= Ashwood University =

Diploma mill in Pakistan

Ashwood University is a diploma mill in Pakistan. It claims to award academic degrees based on "life experience." Ashwood University is not accredited by any recognised accreditation body. As such, its degrees may not be acceptable to employers or other institutions, and use of degree titles may be restricted or illegal in some jurisdictions.

== Recognition and accreditation status ==

The website "onlinelearning101" lists Ashwood University among examples of degree mills, and suggests that the name was selected because it "sounds like the very reputable Ashford University." Degree mills have been dubbed by John Bear, an ex-FBI consultant, as a "huge crime wave...and almost no one has noticed."

The Oregon State Office of Degree Authorization states that Oregon "has no evidence that this is an accredited or otherwise acceptable provider of postsecondary education meeting Oregon standards." The location of the organization's offices is not known with certainty; no address is given on the website or the whois record; a 2003 Usenet posting indicated that the company is based in a California strip mall, but all diplomas are mailed from Pakistan or Dubai, United Arab Emirates. It has been listed as a diploma mill by the American Association of Collegiate Registrars and Admissions Officers.

== Incidents of fraudulent degrees ==
In a 2008 article in the Chicago Tribune, a reporter described his experience obtaining a series of "bogus academic credentials" from Ashwood, including a "Doctorate Degree in Medicine & Surgery." He wrote: "All I have to do is persuade my editors to pay $699 'tuition,' including a $75 surcharge guaranteeing me a 4.0 grade-point average."

Several journalists and entertainers have publicized their experiences when they applied for and received bogus credentials from Ashwood in order to investigate its practices.

Television producer Tom Kenny won an Ohio Valley Regional Emmy Award (Service News Story - Consumer/Financial) in 2005 for his documentary on online diploma mills entitled, "Degrees of Deception." During his research for the documentary, Kenny bought a degree from Ashwood University; he chose a degree in aerospace engineering, a field he knew nothing about. The diploma he received had been sent from Pakistan.

In 2008, news media reported that the recipient of a doctorate degree from Ashwood University had resigned from her position with the Tacoma, Washington, school district amid an investigation into her use of that degree to obtain a promotion. School district officials said she had resigned due to personal issues.
In 2010, the principal of Sir J. J. College of Architecture, Rajan Lakule resigned from his position as it was discovered that he had a doctorate degree from Ashwood University.

An Australian satirical TV program, The Chaser's War on Everything, reported receiving a medical diploma from Ashwood University in the name of a dog named Sonny. The diploma, displayed on the program, was issued one week after they paid 450 dollars. The presenters claim that in the "life experience" part of the application for the diploma, they listed "has eaten out of hospital rubbish bin for 5 years (35 dog years) ... has significant proctology experience sniffing other dog's bums." The academic transcript, reportedly given together with the diploma and shown on TV, listed that the dog received grades of A in "Immunology," "Zoo Preceptorship," and "Medical Bacteriology" and an A− grade in "Oral Communication and Presentation Skills."
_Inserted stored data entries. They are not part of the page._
-- ==== Sys2Proof/Machine/Sched.lean ====
section
/-!
DEFINITION. Regions, launch records and their enqueue (spec/12_launch_scheduling.md, R145 to R153), cells and their
decrements, and what the hardware keeps in a region block.
-/

namespace Sys2Proof.Machine

/-! ### Regions (R145, R146, R290) -/

/-- The reserved bits of a region block as (offset, low bit, length), and its zero bytes (R145, R290). -/
def reservedBits : List (Nat × Nat × Nat) :=
  [(0x08, 6, 58), (0x10, 3, 5), (0x10, 18, 6), (0x10, 32, 32), (0x18, 12, 52), (0x20, 16, 48), (0x30, 40, 24),
   (0x38, 16, 48), (0x70, 16, 48), (0x88, 3, 61), (0x90, 0, 64), (0x98, 0, 64), (0xA0, 0, 64), (0xA8, 0, 64),
   (0xB0, 0, 64), (0xB8, 0, 64), (0xE0, 0, 64), (0xE8, 0, 64), (0xF0, 0, 64), (0xF8, 0, 64)]

/-- A field of the region block at a physical address. -/
def rcb (s : State) (pa off lo len : Nat) : Nat := bits (readNat s (pa + off) 8) lo len

/-- The fields of one region block pass check 9 (R145, R290). -/
def blockOk (s : State) (pa : Nat) : Bool :=
  (reservedBits.all fun (off, lo, len) => rcb s pa off lo len == 0) &&
  rcb s pa 0x10 8 8 != 0 &&
  (rcb s pa 0x18 7 1 == 1 || decide (rcb s pa 0x18 0 7 ≤ 95)) &&
  rcb s pa 0x68 0 64 % 8192 == 0 && rcb s pa 0x78 0 64 % 65536 == 0 && rcb s pa 0x80 0 64 % 65536 == 0

/-- The physical addresses of the blocks from an address up to the root, or none if the chain is not valid: every
block aligned and well formed, and no block met twice (R145). The first argument bounds the length; no chain without a
cycle has more blocks than the address space has places for. -/
def chain (s : State) (xl : Nat → Option Nat) : Nat → List Nat → Nat → Option (List Nat)
  | 0, _, _ => none
  | n + 1, seen, va =>
    if va % 256 ≠ 0 then none else
    match xl va with
    | none => none
    | some pa =>
      if seen.contains pa || !blockOk s pa then none
      else if rcb s pa 0 0 64 = 0 then some ((pa :: seen).reverse)
      else chain s xl n (pa :: seen) (rcb s pa 0 0 64)

/-- The block of a path that gives an inheritable field: the first with its override bit, else the root (R146). -/
def giver (s : State) (path : List Nat) (b : Nat) : Nat :=
  match path.find? fun pa => rcb s pa 0x08 b 1 == 1 with
  | some pa => pa
  | none => path.getLastD 0

/-- The record with the fields that its region path gives (R146). -/
def resolve (s : State) (r : Record) (path : List Nat) : Record :=
  { r with
    prio := min r.prio (rcb s (giver s path 0) 0x10 0 3)
    share := rcb s (giver s path 1) 0x10 8 8
    cls := max r.cls (rcb s (giver s path 2) 0x10 16 2)
    fdom := rcb s (giver s path 3) 0x10 24 8
    place := BitVec.ofNat 12 (rcb s (giver s path 4) 0x18 0 12)
    seatReg := rcb s (giver s path 5) 0x30 0 16
    seatVlt := rcb s (giver s path 5) 0x30 16 16
    seatGang := rcb s (giver s path 5) 0x30 32 8
    path := path, asn := rcb s (path.headD 0) 0x20 0 16 }

/-! ### Records (R147, R162, R163) -/

/-- The 64 bytes of a launch record, read from the address that names it (R147, R323). -/
def parseRecord (name : Word) (part : Nat) (bs : List Byte) : Record :=
  let f (off n : Nat) : Nat := ofBytes ((bs.drop off).take n)
  let pck := f 0x26 1
  { name := name, code := w64 (f 0 8), arg := w64 (f 8 8), join := w64 (f 0x10 8), tree := w64 (f 0x18 8),
    threads := f 0x20 2, blocks := f 0x22 1, crews := f 0x23 1, vgran := f 0x24 2, prio := bits pck 0 3,
    cls := bits pck 3 2, kind := bits pck 5 2, mtok := f 0x27 1, region := w64 (f 0x28 8), dep := w64 (f 0x30 8),
    succ := w64 (f 0x38 8), part := part, path := [], asn := 0, share := 1, fdom := 0, place := 0, seatReg := 0,
    seatVlt := 0, seatGang := 0, ready := none, arrival := 0, resume := none, copy := bs, qslot := none }

/-- Bit 7 of byte 0x26 of a record. -/
def pckBit7 (bs : List Byte) : Bool := (bs.getD 0x26 0).getLsbD 7

/-- Who enqueues a record: the functions of R163, and the host or firmware. -/
inductive Enqueuer where
  | spawn | spawng | launch | host
deriving DecidableEq, Repr

/-- The kinds an enqueuer may enqueue (R150, R163). -/
def Enqueuer.kinds : Enqueuer → List Nat
  | .spawn => [1, 2]
  | .spawng => [1]
  | .launch => [0]
  | .host => [0, 1, 2]

/-- Bytes put over a list from an offset upward. -/
def overwrite (l : List Byte) (off : Nat) (bs : List Byte) : List Byte := l.take off ++ bs ++ l.drop (off + bs.length)

/-- The fields rewritten in the copy, from the record that started the issuer's gallery (R163). For a lane of a gathered
gang, which up to 32 records have started, record 0 of the gang stands for that record (DESIGN CHOICE, log 72). -/
def rewrite (e : Enqueuer) (own r : Record) : Record :=
  let tree (c : List Byte) : List Byte := overwrite c 0x18 (toBytes 8 own.tree.toNat)
  match e with
  | .spawn => { r with tree := own.tree, copy := tree r.copy }
  | .spawng => { r with
      tree := own.tree, region := own.region, prio := own.prio, cls := own.cls
      copy := overwrite (overwrite (tree r.copy) 0x28 (toBytes 8 own.region.toNat)) 0x26
        (toBytes 1 (own.prio + 2 ^ 3 * own.cls + 2 ^ 5 * r.kind)) }
  | .launch => r
  | .host => r

/-- The physical address of a 16-byte cell in a record's address space; none for the address 0, a misaligned address
and one that does not translate. -/
def cellAt (s : State) (r : Record) (a : Word) : Option Nat :=
  if a = 0 || a.toNat % 16 ≠ 0 then none else
  match regionXlate s r needRW a.toNat with
  | .error _ => none
  | .ok p => some p.pa

/-- The addresses of a successor list, with their positions 1 to 4: up to the first 0, or a place that cannot be read or
holds an uncorrectable word (R147, R304). -/
def successors (s : State) (r : Record) : Nat → Nat → List (Nat × Word)
  | 0, _ => []
  | n + 1, i =>
    match regionXlate s r needR (r.succ.toNat + 8 * (i - 1)) with
    | .error _ => []
    | .ok p =>
      let a := w64 (readNat s p.pa 8)
      if a = 0 || poisoned s false p.pa 8 then [] else (i, a) :: successors s r n (i + 1)

/-- The successor list of a record. -/
def succList (s : State) (r : Record) : List (Nat × Word) := if r.succ = 0 then [] else successors s r 4 1

/-- The successor list can be read as far as its end. -/
def succReadable (s : State) (r : Record) : Bool :=
  r.succ == 0 ||
  ((succList s r).length == 4 ||
   match regionXlate s r needR (r.succ.toNat + 8 * (succList s r).length) with
   | .error _ => false
   | .ok _ => true)

/-! ### Budgets (R145, R155) -/

/-- A 64-bit word of a region block brought to a value; nothing is written if it holds it. -/
def putRcb (s : State) (pa off x : Nat) : State :=
  if readNat s (pa + off) 8 = x then s else performNat s (pa + off) 8 x

/-- The words that the hardware keeps in one region block, written where they have changed (R145). -/
def syncRegion (s : State) (pa : Nat) : State := (regionWords s pa).foldl (fun t x => putRcb t pa x.1 x.2) s

/-- The blocks of a path brought up to date (R145). -/
def syncPath (s : State) (path : List Nat) : State := path.foldl syncRegion s

/-- A budget of 0xFFFF is never short (R155). -/
def within (used need limit : Nat) : Bool := limit == 0xFFFF || decide (used + need ≤ limit)

/-- One more pending record fits at every level of a path (R150, R165). -/
def hasRoom (s : State) (path : List Nat) : Bool :=
  path.all fun pa => within (pendOf s pa) 1 (rcb s pa 0x28 48 16)

/-! ### The checks of an enqueue (R150, R164) -/

/-- The region path of a record in the enqueuer's address space, if it passes check 9. -/
def regionPath (s : State) (part asn : Nat) (foreman : Bool) (va : Word) : Option (List Nat) :=
  if va = 0 then none else
  chain s (fun a => match translate s part asn foreman false needR a with
    | .error _ => none
    | .ok p => some p.pa) (2 ^ 49) [] va.toNat

/-- The lowest-numbered check that a record fails, or the record as resolved (R150, R163, R164). -/
def checkRecord (s : State) (e : Enqueuer) (asn : Nat) (foreman : Bool) (own : List Nat) (bs : List Byte)
    (r : Record) : Except Nat Record :=
  let path := regionPath s r.part asn foreman r.region
  -- the block itself, for the checks that come before the chain is known to be valid
  let block := match translate s r.part asn foreman false needR r.region.toNat with
    | .error _ => none
    | .ok p => some p.pa
  let q : Record := { r with
    asn := (match block with
      | some pa => rcb s pa 0x20 0 16
      | none => asn)
    path := (match block with
      | some pa => [pa]
      | none => []) }
  let mtokb := match block with
    | some pa => rcb s pa 0x38 0 16
    | none => 0xFFFF
  let lane := r.kind == 2
  if r.code.toNat % 4 ≠ 0 || decide (2 ^ 57 ≤ r.code.toNat) then .error 1
  else if !e.kinds.contains r.kind then .error 2
  else if r.threads = 0 || decide (2048 < r.threads) || (lane && r.threads != 1) then .error 3
  else if r.blocks = 0 || decide (16 < r.blocks) || decide (256 < gangs r.threads * r.blocks) then .error 4
  else if r.crews = 0 || decide (4 < r.crews) || (lane && r.crews != 1) then .error 5
  else if 128 < r.vgran then .error 6
  else if !within 0 r.mtok mtokb || (lane && r.mtok != 0) then .error 7
  else if pckBit7 bs || r.succ.toNat % 8 ≠ 0 || !succReadable s q ||
      ((succList s q).any fun x => x.2.toNat % 16 != 0) ||
      (e == .launch && (cellAt s q r.tree).isNone) then .error 8
  else
    match path with
    | none => .error 9
    | some path =>
      let r1 := resolve s r path
      let cell := cellAt s r1 r.dep
      if r.dep ≠ 0 && (match cell with
          | none => true
          | some pa => readNat s (pa + 8) 8 != 0 && !poisoned s false (pa + 8) 8) then .error 10
      else if e ≠ .host && own ≠ [] && !path.contains (own.headD 0) then .error 11
      else if e == .host && !hasRoom s path then .error 12
      else .ok r1

/-- The address of the first uncorrectable word that an enqueue reads beside the record itself: in the successor list as
far as it is read, in the dependency cell, and in the count of the spawn-tree cell, which a seed writes whole
(R148, R149, R150, R304). -/
def enqueueSpoiled (s : State) (r : Record) : Option Word :=
  let n := (succList s r).length
  let list : Option Word :=
    if r.succ = 0 || n == 4 then none else
    match regionXlate s r needR (r.succ.toNat + 8 * n) with
    | .error _ => none
    | .ok p => if poisoned s false p.pa 8 then some (r.succ + w64 (8 * n)) else none
  let cell (a : Word) (n : Nat) : Option Word :=
    match cellAt s r a with
    | none => none
    | some pa => if poisoned s false pa n then some a else none
  (list.or (cell r.dep 16)).or (if r.kind = 0 then none else cell r.tree 8)

/-- The loaded object that holds a code pointer, if its security version lies below the fuse counter (R305). -/
def refusedObject (s : State) (r : Record) : Option CodeObject :=
  s.objects.find? fun o =>
    o.part == r.part && o.asn == r.asn && decide (o.text ≤ r.code) && decide (r.code.toNat < o.text.toNat + o.textLen) &&
    decide (o.secv < s.boot.secver.toNat)

/-! ### Ready records and lane gangs (R149, R151, R154) -/

/-- Two lane records fall in the same gang (R151). -/
def sameGang (a b : Record) : Bool :=
  a.part == b.part && a.path == b.path && a.code == b.code && a.prio == b.prio && a.cls == b.cls &&
  a.blocks == b.blocks && a.vgran == b.vgran

/-- The keys of R154 but the priority, as a list of numbers, least first. -/
def readyKeys (r : Record) : List Nat :=
  match r.ready with
  | none => [r.arrival]
  | some k => [k.time, k.core, k.pos, k.seq]

/-- One list of numbers stands before another. -/
def lexLe : List Nat → List Nat → Bool
  | [], _ => true
  | _ :: _, [] => false
  | a :: l, b :: m => decide (a < b) || (a == b && lexLe l m)

/-- A record put into its place in the order of a ready queue. -/
def readyInsert (r : Record) : List Record → List Record
  | [] => [r]
  | q :: l => if lexLe (readyKeys q) (readyKeys r) then q :: readyInsert r l else r :: q :: l

/-- A ready lane record joins the forming gang it agrees with, in ready-queue order, or begins one: a gang that holds 32
records, or whose first record joined 1 µs ago, takes no more (R151). -/
def joinGang (now : Nat) (r : Record) : List Gang → List Gang
  | [] => [⟨now, false, [r]⟩]
  | f :: l =>
    if !f.closed && decide (now < f.since + 1000) && (match f.records with
        | q :: _ => sameGang q r
        | [] => false) then
      { f with records := readyInsert r f.records, closed := decide (32 ≤ f.records.length + 1) } :: l
    else f :: joinGang now r l

/-- A record becomes ready with its keys: it arrives at the distributor now (R154). -/
def makeReady (s : State) (r : Record) (core pos : Nat) : State :=
  let r1 := { r with ready := some ⟨s.timens.toNat, core, pos, s.arrivals⟩ }
  let rest := s.records.filter (·.arrival != r.arrival)
  let s1 : State := { s with arrivals := s.arrivals + 1 }
  let s2 : State := if r.kind = 2 then { s1 with records := rest, forming := joinGang s.timens.toNat r1 s.forming }
    else { s1 with records := rest ++ [r1] }
  syncRegion s2 r.block

/-- The held record that waits on a cell under a name is made ready; otherwise nothing is (R153, R323). -/
def release (s : State) (cell : Nat) (name : Word) (core pos : Nat) : State :=
  match s.records.find? fun r => r.ready.isNone && r.name == name && cellAt s r r.dep == some cell with
  | none => s
  | some r => makeReady s r core pos

/-- A decrement reads an uncorrectable word: the count, or with it the name of a dependency cell whose count falls to 0
(R153, R167, R304). -/
def cellSpoiled (s : State) (pa : Nat) (dep : Bool) : Bool :=
  poisoned s false pa 8 || (dep && readNat s pa 8 == 1 && poisoned s false (pa + 8) 8)

/-- The count of a cell falls by 1 in one slice step, and a dependency cell that reaches 0 gives up its name; none if
the count is 0 already (R153, R167). -/
def decCell (s : State) (pa : Nat) (dep : Bool) (core pos : Nat) : Option State :=
  let n := readNat s pa 8
  if n = 0 then none
  else if dep && n == 1 then
    let name := w64 (readNat s (pa + 8) 8)
    some (release (performGlobal s pa (toBytes 8 0 ++ toBytes 8 0)) pa name core pos)
  else some (performNat s pa 8 (n - 1))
In 2012, the Serbian magazine Novi magazin reported the discovery that the dean of the Faculty of Medicine of the University of Niš claimed a degree in medicine from Ashwood University, whose degrees it described as "worthless".

==Connections==
Affordable Degrees (affordabledegrees.com), Belford University, Rochville University, and Speedy Degrees (speedydegrees.com), are operated by the same people. Other sources link speedydegrees.com to Ashwood University.

The World Online Education Accrediting Commission (WOEAC), which lists this particular university as accredited, is itself not recognized or accredited by the United States Department of Education or the Council for Higher Education Accreditation.